/-- O17 (R72, R78, R79). CALL and CALLR complete within the slot limit with the link's slots resident: each active lane's frame pointer rises
by x, its depth by 1, its link holds the return PC and x, every slot outside the link keeps its word, every other lane keeps all it has,
and the lane stands at the target. -/
def Obligations.CallsPushLinks : Prop :=
  (∀ x lit s o s1, prepare (.call x lit) s = .ok (o, s1) → callOk o s1 x.toNat → ∃ u t, exec (.call x lit) s = .next t ∧ Called o x.toNat 8 s1 u ∧
    Transfers o (fun l => if l ∈ o.act then some (o.g.pc + lit.signExtend 48) else none) [] u t) ∧
  (∀ x a s o s1, prepare (.callr x a) s = .ok (o, s1) → targetsOk o → callOk o s1 x.toNat → ∃ u t, exec (.callr x a) s = .next t ∧
    Called o x.toNat 4 s1 u ∧ Transfers o (fun l => if l ∈ o.act then some ((o.a l).v.extractLsb' 0 48) else none) [] u t)

/-- O18 (R80, R72). RET completes where every link it reads is resident, without poison and legal: a lane of depth 0 ends; each other active
lane's frame pointer falls by the shift that its link holds, its depth by 1, and it stands at the link's return PC; every other lane keeps
all it has. -/
def Obligations.ReturnsPopLinks : Prop :=
  ∀ s o s1, prepare .ret s = .ok (o, s1) → (∀ l ∈ o.act, (s1.cur.lane l).depth ≠ 0 → linkOk s1 l) →
  let back := o.act.filter fun l => (s1.cur.lane l).depth != 0
  ∃ u t, exec .ret s = .next t ∧
    Frames back (fun l => BitVec.ofNat 32 ((s1.cur.lane l).fp.toNat + 2 ^ 32 - linkShift s1 l)) (fun l => (s1.cur.lane l).depth - 1) (fun _ _ => none) s1 u ∧
    Transfers o (fun l => if l ∈ back then some ((linkOf s1 l).2.w.extractLsb' 0 16 ++ (linkOf s1 l).1.w) else none)
      (o.act.filter fun l => (s1.cur.lane l).depth == 0) u t

/-- O19 (R81). EXIT completes: the active lanes stand nowhere any more, the other lanes of the group at the next instruction, lanes of other
groups where they were; no register or byte of memory changes. -/
def Obligations.ExitEndsLanes : Prop :=
  ∀ s o s1, prepare .exit s = .ok (o, s1) → ∃ t, exec .exit s = .next t ∧ Transfers o (fun _ => none) o.act s1 t

/-- O20 (R58, R76, R192, R193). NOP completes and changes nothing but what every issue does; YIELD completes and yields to the other teams of
its side; SIGSET completes with the signature at its literal, SIGCHK with the signature back at its start value where there is none to
check, or it agrees and the shadow unit has the mask of every group in the table. -/
def Obligations.PlainControl : Prop :=
  (∀ s o s1, prepare .nop s = .ok (o, s1) → ∃ t, exec .nop s = .next t ∧ Completes o s1 t) ∧
  (∀ s o s1, prepare .yield s = .ok (o, s1) → ∃ t, exec .yield s = .next t ∧ Completes o s1 t ∧ t.cur.sched.yielded = some (s1.cur.fallPc o)) ∧
  (∀ lit s o s1, prepare (.sigset lit) s = .ok (o, s1) → ∃ t e, exec (.sigset lit) s = .next t ∧ e.onward ∧ e.sig = some lit ∧ Concludes o e s1 t) ∧
  (∀ lit s o s1, prepare (.sigchk lit) s = .ok (o, s1) →
    (o.g.sigOk = false ∨ (o.g.sig ^^^ 0xFFFFFFFF = lit ∧ ∀ g ∈ o.t.arch.groups, (g.pc, g.mask) ∈ o.t.shadow)) →
    ∃ t e, exec (.sigchk lit) s = .next t ∧ e.onward ∧ e.sig = some sigReset ∧ Concludes o e s1 t)

/-- O21 (R50, R59, R60, R127, R141, R160). MODE completes with the mode register holding its fields; MTS completes with the flags or the SEED
of each active lane at its b; every other register, lane and byte of memory is as before. -/
def Obligations.ModeWrites : Prop :=
  (∀ g t r f c b n s o s1, prepare (.mode g t r f c b n) s = .ok (o, s1) → ∃ u, exec (.mode g t r f c b n) s = .next u ∧
    Completes o { s1 with cur := s1.cur.setArch fun a => { a with mode := g ++ t ++ r ++ f ++ c ++ b ++ n ++ 0#1 } } u) ∧
  (∀ b lit s o s1, prepare (.mts b lit) s = .ok (o, s1) →
    (∀ l ∈ o.act, (o.b l).p = false ∧ (lit = 0 → ((o.b l).v.extractLsb' 0 32) >>> 5 = 0)) →
    ∃ u t, exec (.mts b lit) s = .next t ∧ Completes o u t ∧
      u = { s1 with cur := { s1.cur with arch := { s1.cur.arch with lanes := u.cur.arch.lanes } } } ∧
      ∀ l, l < s1.cur.arch.lanes.length → u.cur.lane l =
        if l ∈ o.act then (if lit = 0 then { s1.cur.lane l with xflags := ((o.b l).v.extractLsb' 0 32).extractLsb' 0 5 } else { s1.cur.lane l with seed := (o.b l).v.extractLsb' 0 32 })
        else s1.cur.lane l)

/-- O22 (R61, R62, R63, R64, R65). REP completes where its target can be fetched and is allowed: the team is at iteration 0 of c + 1 with the
group at its PC; a macro invocation completes where its store slot is not empty: the team is at word 0 of the body; nothing else changes. -/
def Obligations.RepeatAndMacroBegin : Prop :=
  (∀ c d a b s o s1 w, prepare (.rep c d a b) s = .ok (o, s1) → repOk s1 o (c.toNat + 1) w → ∃ t, exec (.rep c d a b) s = .next t ∧
    Begins o { s1 with cur := s1.cur.setArch fun r => { r with pc := o.g.pc, rep := some (0, c.toNat + 1, 8 + 4 * litCount w) } } t) ∧
  (∀ n d a b s o s1, prepare (.macroRun n d a b) s = .ok (o, s1) → s1.macroWord s1.cur.id.tile n.toNat 0 ≠ 0 →
    ∃ t, exec (.macroRun n d a b) s = .next t ∧ Begins o { s1 with cur := s1.cur.setArch fun r => { r with mac := some 0 } } t)

/-- O23 (R187). REGION ignores the mask and the guard; with a Format L result pending it waits; otherwise it completes with a new newest
checkpoint, of time now, not retried, that holds the team's state at the next instruction, and its word enters the signature.
The rule: "The checkpoint's resume PC is the next instruction, and its retried bit is clear." -/
def Obligations.RegionTakesCheckpoint : Prop :=
  (∀ s o s1, prepare .region s = .ok (o, s1) → ∃ t c, exec .region s = .next t ∧ Completes o s1 t ∧ t.cur.ckpts = c :: s1.cur.ckpts ∧
    c.time = s1.now ∧ c.retried = false ∧ c.arch = t.cur.arch) ∧
  (∀ s g, s.cur.current = some g → s.cur.pend ≠ [] → ∃ t, exec .region s = .next t ∧ t.cur.sched.stallCause = 3 ∧
    t = { s with cur := { s.cur with sched := t.cur.sched } }) ∧
  (∀ m, (shape .region m 1).noGuard = true ∧ (shape .region m 1).once = true)

/-- O24 (R178, R179, R185, R199). TRAP, BRK and SYSC with an active lane take the trap of cause 14, 15 or 16: the team is parked, the record
has the lanes, the values, the PC and the resume PC after the instruction, and SYSC's destination is kept for the reply; with no active
lane they complete and do nothing. Inside a REP or macro the resume PC is the model's (log entry 14). -/
def Obligations.TrapInstructions : Prop :=
  ∀ s o s1 i c v sysc, ((∃ lit, i = .trap lit ∧ c = 14 ∧ v = lit.zeroExtend 64 ∧ sysc = none) ∨ (i = .brk ∧ c = 15 ∧ v = 0 ∧ sysc = none) ∨
      (∃ d a lit, i = .sysc d a lit ∧ c = 16 ∧ v = ((o.a (o.lanes.headD 0)).v.extractLsb' 0 32).zeroExtend 64 ∧ sysc = some d ∧
        (o.a (o.lanes.headD 0)).p = false)) →
    prepare i s = .ok (o, s1) → s1.cur.id.uid ≠ 0 →
    (o.lanes ≠ [] → ∃ t r, exec i s = .next t ∧ TrapTaken s1 t c (maskOf o.act) (o.everyLane v) o.g.pc r o.word sysc ∧
      (s1.cur.arch.rep = none → s1.cur.arch.mac = none → r = o.nextPc) ∧ t.cur.sched.issues = s1.cur.sched.issues + 1) ∧
    (o.lanes = [] → ∃ t, exec i s = .next t ∧ Completes o s1 t)

/-- O25 (R42, R43, R44, R56, R178, R179). An instruction whose word has a cause at decode, in the mode the team is in, takes that trap: the
team is parked at the instruction with the active lanes in the record, and nothing of the instruction's own effect happens. -/
def Obligations.DecodeTraps : Prop :=
  ∀ i w g s c, encodeWord i = some w → s.cur.current = some g → s.privReady = none → s.cur.id.uid ≠ 0 → decodeCause i s.cur.arch.mode = some c →
  ∃ t, exec i s = .next t ∧ TrapTaken s t c (maskOf (activeLanes s.cur g (Shape.of .none .none .none))) [] g.pc g.pc w none

/-- O26 (R103, R190). An instruction that would read poisoned codes for its guard, in a team whose newest checkpoint is not retried, takes the
team back to that checkpoint: its architectural state is the checkpoint's, and effects held since then are gone. -/
def Obligations.PoisonedGuardRollsBack : Prop :=
  ∀ i w g s c cs, encodeWord i = some w → s.cur.current = some g → s.privReady = none → s.cur.id.uid ≠ 0 → decodeCause i s.cur.arch.mode = none →
  poisonedGuard s.cur g (shape i s.cur.arch.mode (runtimeWords s.cur i s.now (activeLanes s.cur g (shape i s.cur.arch.mode 1)))) ≠ [] →
  s.cur.ckpts = c :: cs → c.retried = false → ∃ t, exec i s = .next t ∧ RolledBack s t c 19

/-- O27 (R212, R221, R222, R280, R284, R291, R299, R408, R410, R452, R455, R460). In every form that the spec gives the instructions named,
with their operands prepared, each instruction of heldOf whose accesses pass the checks completes: one effect is held in the Coolbox,
computed for the addresses and data of its lanes as the rule says, with its pending result where it has one; no byte of memory and no
register changes at issue. -/
def Obligations.HeldAccesses : Prop :=
  ∀ i f g, accessOf i = some f → heldOf i = some g → ∀ s o s1 xs, prepare i s = .ok (o, s1) → (f o s1).passes s1 xs →
  ∃ u t, exec i s = .next t ∧ Requests o s1 u (g o s1 xs) ∧ Completes o u t

/-- O28 (R153, R213, R214, R215, R221, R222, R223, R224). In every form that the spec gives the instructions named, with their operands
prepared, each load of loadOf whose accesses pass the checks completes: each lane's bytes are those of the team's youngest held write, the
tile's L1 or scratchpad, and a request for the line is under way where the tile does not supply every byte; no byte of memory changes. -/
def Obligations.LoadsRead : Prop :=
  ∀ i f g, accessOf i = some f → loadOf i = some g → ∀ s o s1 xs, prepare i s = .ok (o, s1) → (f o s1).passes s1 xs →
  ∃ u t, exec i s = .next t ∧ Loads o s1 u (g o xs) xs ∧ Completes o u t

/-- O29 (R298, R299, R412, R221). ACQ and CREAD whose accesses pass the checks complete with a read at the ordering point of each lane's
object under way, the tile's bytes of the object written back and dropped; ACQ also acquires. -/
def Obligations.ObjectReads : Prop :=
  (∀ d a l x lit f, accessOf (.acq d a l x lit) = some f → ∀ s o s1 xs, prepare (.acq d a l x lit) s = .ok (o, s1) → (f o s1).passes s1 xs →
    ∃ u t, exec (.acq d a l x lit) s = .next t ∧ ReadsObjects o s1 u true xs ∧ Completes o u t) ∧
  (∀ d a l x lit f, accessOf (.cread d a l x lit) = some f → ∀ s o s1 xs, prepare (.cread d a l x lit) s = .ok (o, s1) → (f o s1).passes s1 xs →
    ∃ u t, exec (.cread d a l x lit) s = .next t ∧ ReadsObjects o s1 u false xs ∧ Completes o u t)

/-- O30 (R221, R228, R229). LDMX and STMX whose accesses pass the checks complete: each run of lanes reads its block with its scale as one, or
holds one write of the block and its scale. -/
def Obligations.BlockAccesses : Prop :=
  (∀ d a l x lit f, accessOf (.ldmx d a l x lit) = some f → ∀ s o s1 xs, prepare (.ldmx d a l x lit) s = .ok (o, s1) → (f o s1).passes s1 xs →
    ∃ u t, exec (.ldmx d a l x lit) s = .next t ∧ ReadsBlocks o s1 u xs ∧ Completes o u t) ∧
  (∀ d a b lit f, accessOf (.stmx d a b lit) = some f → ∀ s o s1 xs, prepare (.stmx d a b lit) s = .ok (o, s1) → (f o s1).passes s1 xs →
    ∃ u t, exec (.stmx d a b lit) s = .next t ∧ HoldsBlocks o s1 u xs ∧ Completes o u t)

/-- O31 (R211, R227, R243). FLUSH of a legal range with room in the Coolbox completes with one flush of that range held; INVL of a legal range
completes with no line of its tile and context left in the range, their dirty bytes on the way to their homes, and no byte of memory
changed. -/
def Obligations.CacheMaintenance : Prop :=
  (∀ a b lit s o s1 ea len, prepare (.flush a b lit) s = .ok (o, s1) → o.lineRange s1 ea len → o.room s1 1 = true →
    ∃ u t, exec (.flush a b lit) s = .next t ∧ Requests o s1 u ⟨1, fun _ => .flush ea len, none⟩ ∧ Completes o u t) ∧
  (∀ a b lit s o s1 ea len, prepare (.invl a b lit) s = .ok (o, s1) → o.lineRange s1 ea len → ∃ u t, exec (.invl a b lit) s = .next t ∧
    (Quiet s1 u ∧ o.uncached u ea len ∧ WritesBack s1 u (overlaps o.t.id.tile o.t.id.ctx ea (ea + len))) ∧ Completes o u t)

/-- O32 (R300, R301, R302). A FENCE of team, group or tile scope whose earlier effects are ordered completes and changes nothing else. One of
a wider scope first sends the dirty lines of its tile and context to their homes and keeps what it waits for; once that has arrived it
completes and its unbound lines are dropped. -/
def Obligations.Fences : Prop :=
  (∀ sc s o s1, prepare (.fence sc) s = .ok (o, s1) → s1.fenceMet o.t sc.toNat = true → sc.toNat < 3 → ∃ t, exec (.fence sc) s = .next t ∧ Completes o s1 t) ∧
  (∀ sc s o s1, prepare (.fence sc) s = .ok (o, s1) → s1.fenceMet o.t sc.toNat = true → 3 ≤ sc.toNat →
    (o.t.fence = none → ∃ t ids, exec (.fence sc) s = .next t ∧ t.cur.fence = some ids ∧ WritesBack s1 t o.ownsLine ∧
      Quiet { s1 with cur := t.cur } t ∧ t.cur = { s1.cur with fence := some ids, sched := t.cur.sched }) ∧
    ∀ ids, o.t.fence = some ids → s1.waitsFor ids = false → ∃ u t, exec (.fence sc) s = .next t ∧
      (Quiet { s1 with cur := { s1.cur with fence := none } } u ∧ (∀ l ∈ u.mem.lines, o.ownsLine l = true → s1.bound o.t.id.ctx l = true) ∧
        WritesBack s1 u fun l => o.ownsLine l && !s1.bound o.t.id.ctx l) ∧ Completes o u t)

/-- O33 (R226). PREF with no poisoned base or offset completes: each active lane whose line can be asked for has a fill of that line under
way; where no lane can ask, nothing changes; no register, byte of memory, line or TLB entry changes, and nothing is held in the Coolbox. -/
def Obligations.PrefetchAsksForLines : Prop :=
  ∀ a b lit s o s1, prepare (.pref a b lit) s = .ok (o, s1) → (∀ l ∈ o.lanes, (o.addrT l).p = false) →
  ∃ u t, exec (.pref a b lit) s = .next t ∧ (u = { s1 with net := u.net, draws := u.draws, serial := u.serial, nextId := u.nextId } ∧ s1.net <+: u.net ∧
    (∀ l ∈ o.lanes, ∀ pa, o.prefetches s1 l pa → ∃ y ∈ u.net, y.act = .load 0 [(l, (o.addrT l).v.toNat, [])] 0 false (some true) ∧
      y.va = (o.addrT l).v.toNat ∧ (y.point = 9999 ∨ y.pa = pa)) ∧
    ((∀ l ∈ o.lanes, ∀ pa, ¬ o.prefetches s1 l pa) → u = s1)) ∧ Completes o u t

/-- O34 (R178, R179, R221). A memory instruction whose first failing check of R221 gives a trap takes it: the team is parked at the
instruction with the cause, the failing lanes and their addresses; nothing of the instruction's effect happens. -/
def Obligations.AccessTraps : Prop :=
  ∀ i f, accessOf i = some f → ∀ s o s1 c m tv, prepare i s = .ok (o, s1) → s1.cur.id.uid ≠ 0 → (f o s1).early →
  (f o s1).check s1 = .bad (.trap c m tv false none) → ∃ t, exec i s = .next t ∧ TrapTaken s1 t c m tv o.g.pc o.g.pc o.word none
---
Please set down again, word for word, only the lines from the start of the entries through the line with "(∀ x lit s o", both ends included.

/-- O17 (R72, R78, R79). CALL and CALLR complete within the slot limit with the link's slots resident: each active lane's frame pointer rises
by x, its depth by 1, its link holds the return PC and x, every slot outside the link keeps its word, every other lane keeps all it has,
and the lane stands at the target. -/
def Obligations.CallsPushLinks : Prop :=
  (∀ x lit s o s1, prepare (.call x lit) s = .ok (o, s1) → callOk o s1 x.toNat → ∃ u t, exec (.call x lit) s = .next t ∧ Called o x.toNat 8 s1 u ∧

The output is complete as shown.